Prozess Vier Jahre Gefängnis für Entzünden von ehemaligem Lebenspartner

SDA

22.8.2019 - 17:32

Reglos nahm der Angeklagte den Urteilsspruch des Luzerner Kriminalgerichts zur Kenntnis.
Reglos nahm der Angeklagte den Urteilsspruch des Luzerner Kriminalgerichts zur Kenntnis.
Source: Kantonsgericht Luzern

Das Kriminalgericht Luzern hat einen Mann schuldig befunden, 2015 seinen damaligen Lebenspartner mit Leichtbenzin übergossen und angezündet zu haben. Es verurteilte ihn zu einer Freiheitsstrafe von vier Jahren.

Der 49-Jährige habe sich der versuchten eventualvorsätzlichen Tötung schuldig gemacht, sagte die Gerichtsvorsitzende am Donnerstag bei der Urteilsverkündigung. Sie sprach von einem besonders qualvollen und schmerzhaften Vorgehen aus Sicht des Opfers, das lebensgefährlich verletzt wurde.
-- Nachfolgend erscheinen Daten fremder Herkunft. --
theorem noFailure_nextWindow (s : State) : NoFailure s (nextWindow s) := by
  unfold nextWindow
  split
  · exact .inl rfl
  · exact .inr ⟨_, rfl, by simp [okResponse]⟩

theorem noFailure_windowDone (a b : Level) (s : State) : NoFailure s (windowDone a b s) := by
  unfold windowDone
  split
  · exact .inl rfl
  · split
    · exact noFailure_nextWindow { s with rxShift := shiftSymbol s.rxShift a }
    · split
      · exact noFailure_nextWindow s
      · exact .inl rfl

theorem noFailure_rxWaitEvent {q : Nat} {wrapped : State → State} {ready : Ctl}
    (hw : ∀ u, NoFailure u (wrapped u)) (s : State) : NoFailure s (rxWaitEvent q wrapped ready s) := by
  obtain h | h | h := rxWaitEvent_cases q wrapped ready s <;> rw [h]
  · exact hw (readNow s).2
  · exact .inl rfl
  · exact .inl rfl

/-- Every event but a poll of the symbol wait gives no TransmissionFailed, nor does a coherent exit. -/
theorem noFailure_event {s t : State} (h : Coherent s) (he : event s = .next t) (hc : s.ctl ≠ .txPoll) :
    NoFailure s t := by
  obtain ⟨-, he⟩ | ⟨-, he⟩ | ⟨-, -, -, rfl⟩ := event_next he
  · obtain ⟨l, -, rfl⟩ := txWriteEvent_next he
    exact .inl rfl
  · exact noFailure_transmitReturned (s := settle s) he
  · unfold eventState
    cases hctl : s.ctl with
    | txPoll => exact absurd hctl hc
    | setupRxMode => exact .inr ⟨_, rfl, by decide⟩
    | csEnter job => exact noFailure_csEnterEvent job s
    | csExit r prior =>
      obtain ⟨-, -, hr, -⟩ := h.dsp.exit r prior hctl
      exact .inr ⟨r, rfl, hr⟩
    | txHold => exact noFailure_symbolDone (delayUs s.txHb.toNat s)
    | rxPoll =>
      simp only [rxPollEvent]
      split
      · exact noFailure_receiveTimeout (readNow s).2
      · exact .inl rfl
    | rxEdge t =>
      simp only [rxEdgeEvent]
      split <;> exact .inl rfl
    | rxWaitA => exact noFailure_rxWaitEvent (wrapped := fun u => { u with ctl := .rxWaitB none }) (fun _ => .inl rfl) s
    | rxWaitB a => exact noFailure_rxWaitEvent noFailure_receiveTimeout s
    | rxReadB a =>
      cases a with
      | none => exact noFailure_receiveTimeout (readRxPin s).2
      | some l => exact noFailure_windowDone _ _ (readRxPin s).2
    | _ => exact .inl rfl

theorem not_noFailure {s t : State} {r : Response} (hs : s.response = none) (ht : t.response = some r)
    (hr : r.status = .transmissionFailed) : ¬ NoFailure s t := by
  rintro (h | ⟨r', h, hr'⟩)
  · simp [h, hs] at ht
  · obtain rfl : r' = r := by simpa [h] using ht
    exact hr' hr

theorem raise_txRetries (st : Status) (s : State) : (raise st s).txRetries = s.txRetries := by
  unfold raise finish
  split <;> rfl

/-- A poll that fails the transmission has found the retries at the bound. -/
theorem txPollEvent_failed {s : State} (h : ¬ NoFailure s (txPollEvent s)) :
    s.params.maxRetries = some s.txRetries ∧ (txPollEvent s).txRetries = s.txRetries := by
  unfold txPollEvent at *
  cases hp : waitPoll s.txWstart s.txHb (readNow s).1 with
  | wrapped =>
    cases hspent : retriesSpent (readNow s).2 with
    | true =>
      simp only [attemptFailed, hspent, if_true]
      exact ⟨by simpa [retriesSpent] using hspent, raise_txRetries _ _⟩
    | false =>
      simp only [hp, attemptFailed, hspent] at h
      exact absurd (.inl rfl) h
  | elapsed =>
    simp only [hp] at h
    exact absurd (noFailure_symbolDone (readNow s).2) h
  | waiting =>
    simp only [hp] at h
    exact absurd (.inl rfl) h

/-- An instruction gives no TransmissionFailed by its first event. -/
theorem noFailure_exec {i : Instr} {s t : State} (h : Coherent s) (hx : exec i s = .next t) :
    ∀ r, t.response = some r → r.status ≠ .transmissionFailed := by
  obtain ⟨body, hbody, hi⟩ := exec_requestBody i s
  obtain ⟨hb, hnext⟩ := request_next (hi ▸ hx)
  obtain ⟨-, -, -, hcs⟩ := h.idle hb
  have hu := coherent_body hbody h hb
  have hfirst := body_firstPlace hbody (s := accept s) hcs
  obtain ⟨hbusy, rfl⟩ | ⟨hbusy, he⟩ := hnext
  · obtain ⟨-, hr⟩ | hctl := hfirst
    · exact hr
    · have hne : (body (accept s)).ctl ≠ .idle := by
        obtain hctl | ⟨job, hctl⟩ | ⟨hctl, -⟩ | hctl := hctl <;> simp [hctl]
      simp [hu.busy.2 hne] at hbusy
  · intro r hr hst
    refine not_noFailure (hu.unanswered hbusy) hr hst (noFailure_event hu he ?_)
    obtain ⟨hbusy', -⟩ | hctl | ⟨job, hctl⟩ | ⟨hctl, -⟩ | hctl := hfirst
    · simp [hbusy'] at hbusy
    all_goals simp [hctl]

/-- Settles O53: only a poll of an active attempt gives the status, and only with the retries at the bound. -/
theorem transmissionFailedOnlyAtTheBound : Obligations.TransmissionFailedOnlyAtTheBound := by
  unfold Obligations.TransmissionFailedOnlyAtTheBound
  intro s t r h hs hstep hr hst
  have hfail := not_noFailure hs hr hst
  obtain ⟨p, s', i, hf, -, hx⟩ | ⟨-, -, he⟩ | ⟨-, -, rfl⟩ := step_next hstep
  · obtain ⟨hs', -⟩ := fetch_keeps_coherent h hf
    exact absurd hst (noFailure_exec hs' hx r hr)
  · have hc : s.ctl = .txPoll := by
      by_contra hc
      exact hfail (noFailure_event h he hc)
    have hext := event_external he
    obtain rfl : txPollEvent s = t := by simpa [event, hc] using he
    obtain ⟨hbound, hretries⟩ := txPollEvent_failed hfail
    refine ⟨hbound, h.tx.timerWait (.inr hc), hc, (congrArg External.txLine hext).trans ?_, hretries⟩
    simp only [primitive, hc]
    rfl
  · simp [hs] at hr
Weil der Beschuldigte aber beim Löschen half, habe er massgeblich zur Lebensrettung beigetragen. Das Gericht taxierte dies als tätige Reue, was ihm strafmildernd angerechnet wurde. Aufrichtige Reue und Einsicht habe er dagegen nicht gezeigt. Allerdings führte auch die lange Verfahrensdauer zu einer Strafreduktion um sechs Monate.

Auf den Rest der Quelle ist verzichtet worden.